**Task objective**: Look through the entries below and return all lines including the word "encReq".
START The data
-- ==== Sys2Proof/Tests/Slice0.lean ====
section
/-! SUPPORT. Tests with expected results from spec/95_test_vectors.md and the encoding rules, and, for every statement
with hypotheses, a concrete state and operands that meet them together (the theorems `witness_…`). -/

namespace Sys2Proof.Tests

open Sys2Proof Sys2Proof.Machine

/-- The next state of an outcome. -/
def nextState : Host.Outcome State Fault Refusal → Option State
  | .next s => some s
  | .fault _ => none
  | .refused _ => none

/-- A state of the reference implementation (U = 1) or another, with the inputs given. -/
def mk (u : Nat) (ph : Phase) (c : Count) (m : Mode) (b : Block) (k : Key) (ins : List PortIn) : State :=
  { blk := b, key := k, mode := m, cnt := c, phase := ph, config := { roundsPerCycle := u }, inputs := ins, draws := 0 }

/-- K1 and K2 of 95_test_vectors.md. -/
def k1 : Key := 0x00000000CAFED00D
def k2 : Key := 0x5CEC6701B79FD949

/-- A reset requested together with a command (V-C5). -/
def resetAndStart : PortIn := { rst := true, start := true, mode := 1, blockIn := 0xE44F4CDF, keyIn := k2 }

def encReq : PortIn := PortIn.request .encrypt 0x12345678 k1
def decReq : PortIn := PortIn.request .decrypt 0xE44F4CDF k2

/-! ### Well-formedness: an ill-formed term for each check -/

theorem test_word_of_98_bits_is_no_command : isCmdWord (2 ^ 97) = false ∧ isCmdWord (2 ^ 97 - 1) = true := by
  decide +kernel

theorem test_rounds_per_cycle_must_divide :
    Config.wf { roundsPerCycle := 5 } = false ∧ Config.wf { roundsPerCycle := 0 } = false ∧
    Config.wf { roundsPerCycle := 1056 } = false ∧ Config.wf { roundsPerCycle := 528 } = true ∧
    Config.wf Config.reference = true := by
  decide

theorem test_literal_too_wide : literalFits 32 0x100000000 = false ∧ literalFits 64 0x100000000 = true := by
  decide

/-! ### Decoding: words written out from 30_encoding.md R48 and R53 and from V-E -/

/-- `ENCRYPT 0x12345678, 0xCAFED00D`: key bits, block bits, mode bit 0, as R48 packs them. -/
theorem test_decode_encrypt_bits :
    decode ((0x00000000CAFED00D#64 ++ 0x12345678#32) ++ 0b0#1) = .encrypt 0x12345678 0xCAFED00D ∧
    decode 0x00000000195FDA01A2468ACF0 = .encrypt 0x12345678 0xCAFED00D := by
  decide

/-- `DECRYPT 0xD0FB287C, 0xCAFED00D`: key bits, block bits, mode bit 1. -/
theorem test_decode_decrypt_bits :
    decode ((0x00000000CAFED00D#64 ++ 0xD0FB287C#32) ++ 0b1#1) = .decrypt 0xD0FB287C 0xCAFED00D ∧
    decode 0x00000000195FDA01BA1F650F9 = .decrypt 0xD0FB287C 0xCAFED00D := by
  decide

/-- One bit set in each field: the lowest and the highest of the block and of the key (R48). -/
theorem test_decode_field_edges :
    decode (1#97 <<< 1) = .encrypt 0x00000001 0 ∧ decode (1#97 <<< 32) = .encrypt 0x80000000 0 ∧
    decode (1#97 <<< 33) = .encrypt 0 0x0000000000000001 ∧ decode (1#97 <<< 96) = .encrypt 0 0x8000000000000000 := by
  decide

theorem test_encode_listed_words :
    encode (.decrypt 0xE44F4CDF k2) = 0x0B9D8CE036F3FB293C89E99BF ∧
    encode (.encrypt 0xA6AC0EA2 k2) = 0x0B9D8CE036F3FB2934D581D44 ∧
    encode (.decrypt 0xA6AC0EA2 k2) = 0x0B9D8CE036F3FB2934D581D45 := by
  decide

theorem test_decode_table_word :
    decodeTableWord 8 0 = some (.encrypt 0 0) ∧ decodeTableWord 8 1 = some (.decrypt 0 0) ∧
    decodeTableWord 104 0x0B9D8CE036F3FB2934D581D45 = some (.decrypt 0xA6AC0EA2 k2) ∧
    decodeTableWord 104 (2 ^ 97) = none := by
  decide +kernel

/-- A placed command is the first thing run after reset. -/
theorem test_placed_word_runs_after_reset :
    nextState (step (State.reset.withFetchWord 97 0x00000000195FDA01BA1F650F9)) =
      nextState (exec (.decrypt 0xD0FB287C 0xCAFED00D) State.reset) ∧
    (nextState (step (State.reset.withFetchWord 8 1))).map State.phase = some .busy := by
  decide +kernel

/-! ### The datapath (V-N, the index probes, V-R) -/

theorem test_nlf_entries :
    [0, 1, 4, 5, 6, 15, 16, 20, 29, 30, 31].map nlf =
      [false, true, false, true, false, false, false, true, true, false, false] := by
  decide

theorem test_index_probes :
    [0x00000001, 0x00000002, 0x00000100, 0x00000200, 0x00080000, 0x00100000, 0x02000000, 0x04000000, 0x40000000,
      0x80000000].map encIndex = [0, 1, 0, 2, 0, 4, 0, 8, 0, 16] ∧
    [0x00000001, 0x00000002, 0x00000100, 0x00000200, 0x00080000, 0x00100000, 0x02000000, 0x04000000, 0x40000000,
      0x80000000].map decIndex = [1, 0, 2, 0, 4, 0, 8, 0, 16, 0] ∧
    [0x00040000, 0x00800000, 0x08000000].map encIndex = [0, 0, 0] ∧
    [0x00000080, 0x00020000, 0x00400000, 0x04000000].map decIndex = [0, 0, 0, 0] := by
  decide

theorem test_encrypt_rounds :
    encRound (0x00000001, 0) = (0x80000000, 0) ∧ encRound (0x00010000, 0) = (0x80008000, 0) ∧
    encRound (0, 1) = (0x80000000, 0x8000000000000000) ∧ encRound (0x00000002, 0) = (0x80000001, 0) ∧
    encRound (0x80000000, 0) = (0x40000000, 0) ∧ encRound (0, 0x8000) = (0, 0x4000) ∧
    encRound (0xD0FB287C, k1) = (0xE87D943E, 0x80000000657F6806) := by
  decide

theorem test_decrypt_rounds :
    decRound (0x00000001, 0) = (0x00000003, 0) ∧ decRound (0x00010000, 0) = (0x00020000, 0) ∧
    decRound (0, 1) = (0, 2) ∧ decRound (0x80000000, 0) = (0x00000001, 0) ∧
    decRound (0, 0x8000) = (0x00000001, 0x10000) ∧ decRound (0x00008000, 0) = (0x00010001, 0) ∧
    decRound (0x12345678, k1) = (0x2468ACF1, 0x0000000195FDA01A) := by
  decide

/-! ### The two commands: the source's vectors S1 and S2, in pieces of at most 64 rounds -/

/-- The states after 64, 256, 512 and 528 rounds are those of V-T; those between are steps of the computation. -/
theorem test_encrypt_S1 :
    rounds .encrypt 528 (0x12345678, k1) = (0xD0FB287C, 0xD00D00000000CAFE) ∧
    encryptBlock 0x12345678 k1 = 0xD0FB287C := by
  have a : rounds .encrypt 64 (0x12345678, k1) = (0xAE2521F7, k1) := by decide +kernel
  have b : rounds .encrypt 64 (0xAE2521F7, k1) = (0xABACEEEA, k1) := by decide +kernel
  have c : rounds .encrypt 64 (0xABACEEEA, k1) = (0x41166F58, k1) := by decide +kernel
  have d : rounds .encrypt 64 (0x41166F58, k1) = (0xDA7141B4, k1) := by decide +kernel
  have e : rounds .encrypt 64 (0xDA7141B4, k1) = (0xC3DBB60D, k1) := by decide +kernel
  have f : rounds .encrypt 64 (0xC3DBB60D, k1) = (0x73BC677B, k1) := by decide +kernel
  have g : rounds .encrypt 64 (0x73BC677B, k1) = (0x9CC074C1, k1) := by decide +kernel
  have h : rounds .encrypt 64 (0x9CC074C1, k1) = (0x287CE43B, k1) := by decide +kernel
  have i : rounds .encrypt 16 (0x287CE43B, k1) = (0xD0FB287C, 0xD00D00000000CAFE) := by decide +kernel
  have all : rounds .encrypt (64 + 64 + 64 + 64 + 64 + 64 + 64 + 64 + 16) (0x12345678, k1) =
      (0xD0FB287C, 0xD00D00000000CAFE) := by
    simp only [rounds_add, a, b, c, d, e, f, g, h, i]
  exact ⟨all, congrArg Prod.fst all⟩

theorem test_decrypt_S2 :
    rounds .decrypt 528 (0xD0FB287C, k1) = (0x12345678, 0x0000CAFED00D0000) ∧
    decryptBlock 0xD0FB287C k1 = 0x12345678 := by
  have a : rounds .decrypt 64 (0xD0FB287C, k1) = (0xA3BA9CC0, k1) := by decide +kernel
  have b : rounds .decrypt 64 (0xA3BA9CC0, k1) = (0x1D4673BC, k1) := by decide +kernel
  have c : rounds .decrypt 64 (0x1D4673BC, k1) = (0x1524C3DB, k1) := by decide +kernel
  have d : rounds .decrypt 64 (0x1524C3DB, k1) = (0xD6DFDA71, k1) := by decide +kernel
  have e : rounds .decrypt 64 (0xD6DFDA71, k1) = (0x40754116, k1) := by decide +kernel
  have f : rounds .decrypt 64 (0x40754116, k1) = (0x2104ABAC, k1) := by decide +kernel
  have g : rounds .decrypt 64 (0x2104ABAC, k1) = (0x95E4AE25, k1) := by decide +kernel
  have h : rounds .decrypt 64 (0x95E4AE25, k1) = (0x5F4F1234, k1) := by decide +kernel
  have i : rounds .decrypt 16 (0x5F4F1234, k1) = (0x12345678, 0x0000CAFED00D0000) := by decide +kernel
  have all : rounds .decrypt (64 + 64 + 64 + 64 + 64 + 64 + 64 + 64 + 16) (0xD0FB287C, k1) =
      (0x12345678, 0x0000CAFED00D0000) := by
    simp only [rounds_add, a, b, c, d, e, f, g, h, i]
  exact ⟨all, congrArg Prod.fst all⟩

/-! ### One edge (V-C); each branch of the step is a witness of `StepIsTheRegisterTransfer` -/

/-- V-C1: accepted in `IDLE`. -/
theorem test_edge_accepts_in_idle :
    nextState (step (mk 1 .idle 0 .decrypt 7 9 [encReq])) = some (mk 1 .busy 0 .encrypt 0x12345678 k1 []) := by
  decide +kernel

/-- V-C2: a `start` in `BUSY` is dropped, and round 10 is performed. -/
theorem test_edge_drops_in_busy :
    nextState (step (mk 1 .busy 10 .encrypt 0xF7BDD078 0x52573B19C06DE7F6 [decReq])) =
      some (mk 1 .busy 11 .encrypt 0x7BDEE83C 0x292B9D8CE036F3FB []) := by
  decide +kernel

/-- V-C3: the last round. -/
theorem test_edge_completes :
    (nextState (step (mk 1 .busy 527 .encrypt 0xA1F650F9 0xA01A0000000195FD [PortIn.nop]))).map
        (fun t => (t, t.done, t.blockOut)) =
      some (mk 1 .done 528 .encrypt 0xD0FB287C 0xD00D00000000CAFE [], true, some 0xD0FB287C) := by
  decide +kernel

/-- V-C4 and V-C5: reset in `BUSY`, and reset together with a request in `DONE`. -/
theorem test_edge_resets :
    (nextState (step (mk 1 .busy 100 .encrypt 0xADE3795E 0x0CAFED00D0000000 [PortIn.reset]))).map
        (fun t => (t.phase, t.cnt, t.busy, t.done, t.blockOut)) = some (.idle, 0, false, false, none) ∧
    (nextState (step (mk 1 .done 528 .encrypt 0xD0FB287C k1 [resetAndStart]))).map
        (fun t => (t.phase, t.cnt)) = some (.idle, 0) := by
  decide +kernel

/-- V-C6 and V-C7: nothing to do. -/
theorem test_edge_holds :
    nextState (step (mk 1 .idle 0 .encrypt 5 6 [PortIn.nop])) = some (mk 1 .idle 0 .encrypt 5 6 []) ∧
    (nextState (step (mk 1 .done 528 .encrypt 0xD0FB287C k1 [PortIn.nop]))).map (fun t => (t.cnt, t.blockOut)) =
      some (528, some 0xD0FB287C) := by
  decide +kernel

/-- V-C8: accepted in `DONE`, over the previous result. -/
theorem test_edge_accepts_in_done :
    (nextState (step (mk 1 .done 528 .encrypt 0xD0FB287C 5 [PortIn.request .decrypt 0xD0FB287C k1]))).map
        (fun t => (t, t.done, t.blockOut)) = some (mk 1 .busy 0 .decrypt 0xD0FB287C k1 [], false, none) := by
  decide +kernel

/-- V-C9, and the same two rounds in one edge with U = 2 (V-T, n = 2). -/
theorem test_edge_rounds_per_cycle :
    nextState (step (mk 1 .busy 0 .encrypt 0x12345678 k1 [PortIn.nop])) =
      some (mk 1 .busy 1 .encrypt 0x891A2B3C 0x80000000657F6806 []) ∧
    nextState (step (mk 2 .busy 0 .encrypt 0x12345678 k1 [PortIn.nop])) =
      some (mk 2 .busy 2 .encrypt 0xC48D159E 0x4000000032BFB403 []) := by
  decide +kernel

/-! ### Host programs (30_encoding.md R54) -/

/-- The names and the driven edges of a host run that ends, or why it stops. -/
def outcome (p : List Stmt) (s : State) : Except HostStop (List (String × Block) × Nat × Phase) :=
  match (HostRun.start s).program p with
  | .ok h => .ok (h.names, h.driven.length, h.machine.phase)
  | .error e => .error e

/-- The start of P3: a reset abandons an operation, and a `READ` after it is refused. -/
theorem test_host_reset_abandons :
    outcome [.reset, .encrypt (.lit 0x12345678) (.lit 0xCAFED00D), .nop 2, .expect (.busy true), .reset,
      .expect (.busy false), .expect (.done false)] State.reset = .ok ([], 5, .idle) ∧
    outcome [.reset, .read "c"] State.reset = .error (.refused .blockOutHasNoValue) := by
  decide +kernel

/-- `READ` binds the result, an operand may be its name, and `EXPECT` may compare it. -/
theorem test_host_names :
    outcome [.wait, .read "c", .expect (.name "c" (.lit 0xD0FB287C)), .decrypt (.name "c") (.lit 0xCAFED00D)]
      (mk 1 .done 528 .encrypt 0xD0FB287C k1 []) = .ok ([("c", 0xD0FB287C)], 1, .busy) := by
  decide +kernel

/-- A host program with an operand that has no value, or an assertion that fails, stops by name. -/
theorem test_host_stops :
    outcome [.encrypt (.name "d") (.lit 0)] State.reset = .error (.unboundName "d") ∧
    outcome [.encrypt (.lit 0x100000000) (.lit 0)] State.reset = .error (.literalTooWide 32 0x100000000) ∧
    outcome [.expect (.done true)] State.reset = .error (.expectationFailed (.done true)) := by
  decide +kernel

/-! ### Witnesses: states and operands that meet a statement's hypotheses together -/

theorem witness_DecodeUndoesEncode : 97 ≤ 97 ∧ 97 ≤ 104 := by decide

theorem witness_EveryWordIsOneCommand :
    (2 : Nat) ^ 97 ≤ 2 ^ 97 ∧ (∃ w : CmdWord, w.getLsbD 0 = false) ∧ (∃ w : CmdWord, w.getLsbD 0 = true) :=
  ⟨le_refl _, ⟨0, by decide⟩, ⟨1, by decide⟩⟩

theorem witness_KeySchedule :
    ((2 : Key)[0] = (4 : Key)[0] ∧ (2 : Key) ≠ 4) ∧ ((1 : Key)[15] = (2 : Key)[15] ∧ (1 : Key) ≠ 2) := by decide

theorem witness_DecryptRoundsMirrorEncryptRounds : (0 ≤ 528 ∧ 528 ≤ 528) ∧ (0 < 528 ∧ 527 < 528) := by decide

/-- With U = 528 an operation is one round step, so its inputs are short. -/
theorem witness_EncryptThenDecryptIsIdentity :
    let s := mk 528 .idle 0 .encrypt 0 0
      (PortIn.request .encrypt 0 0 :: [PortIn.nop] ++ PortIn.request .decrypt 0 0 :: [PortIn.nop])
    s.config.wf = true ∧ s.phase ≠ .busy ∧ [PortIn.nop].length = 528 / s.config.roundsPerCycle ∧
      (∀ p ∈ [PortIn.nop] ++ [PortIn.nop], p.rst = false) := by decide

/-- The inner premise of `EncryptThenDecryptIsIdentity` together with its hypotheses: `c` is the `block_out` the first
operation ends with, here S1's (U = 528, so the operation is one round step). -/
theorem witness_EncryptThenDecryptIsIdentity_blockOut :
    let s := mk 528 .idle 0 .encrypt 0 0
      (PortIn.request .encrypt 0x12345678 k1 :: [PortIn.nop] ++ PortIn.request .decrypt 0xD0FB287C k1 :: [PortIn.nop])
    (s.config.wf = true ∧ s.phase ≠ .busy ∧ [PortIn.nop].length = 528 / s.config.roundsPerCycle ∧
      (∀ p ∈ [PortIn.nop] ++ [PortIn.nop], p.rst = false)) ∧
    ∃ t : State, runEdges (1 + 528 / s.config.roundsPerCycle) s = .next t ∧ t.blockOut = some 0xD0FB287C := by
  intro s
  refine ⟨by decide, ?_⟩
  let later := [PortIn.request .decrypt 0xD0FB287C k1, PortIn.nop]
  let busy := mk 528 .busy 0 .encrypt 0x12345678 k1 later
  have edges : 1 + 528 / s.config.roundsPerCycle = 1 + 1 := by decide
  have accepted : edge (PortIn.request .encrypt 0x12345678 k1) { s with inputs := PortIn.nop :: later } =
      mk 528 .busy 0 .encrypt 0x12345678 k1 (PortIn.nop :: later) := rfl
  have quiet : edge PortIn.nop busy = busy.roundStep := rfl
  refine ⟨busy.roundStep, ?_, ?_⟩
  · rw [edges, runEdges_cons 1 s _ (PortIn.nop :: later) rfl, accepted, runEdges_cons 0 _ PortIn.nop later rfl,
      runEdges_zero]
    exact congrArg Host.Outcome.next quiet
  · rw [State.blockOut_of_done _ (by rw [State.roundStep_phase]; decide), State.roundStep_blk]
    exact congrArg (fun x => some x.1) test_encrypt_S1.1

/-- The hypotheses on inputs, with each branch of `StepIsTheRegisterTransfer` taken. -/
theorem witness_StepIsTheRegisterTransfer :
    (mk 1 .done 528 .encrypt 0 0 [resetAndStart]).inputs = resetAndStart :: [] ∧ resetAndStart.rst = true ∧
    encReq.rst = false ∧ encReq.start = true ∧ (mk 1 .done 528 .encrypt 0 0 [encReq]).phase ≠ .busy ∧
    (mk 1 .busy 527 .encrypt 0 0 [encReq]).phase = .busy ∧
    PortIn.nop.start = false ∧ (mk 1 .idle 0 .encrypt 0 0 [PortIn.nop]).phase ≠ .busy := by decide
END The data
**Expected output**:
def encReq : PortIn := PortIn.request .encrypt 0x12345678 k1
    nextState (step (mk 1 .idle 0 .decrypt 7 9 [encReq])) = some (mk 1 .busy 0 .encrypt 0x12345678 k1 []) := by
    encReq.rst = false ∧ encReq.start = true ∧ (mk 1 .done 528 .encrypt 0 0 [encReq]).phase ≠ .busy ∧
    (mk 1 .busy 527 .encrypt 0 0 [encReq]).phase = .busy ∧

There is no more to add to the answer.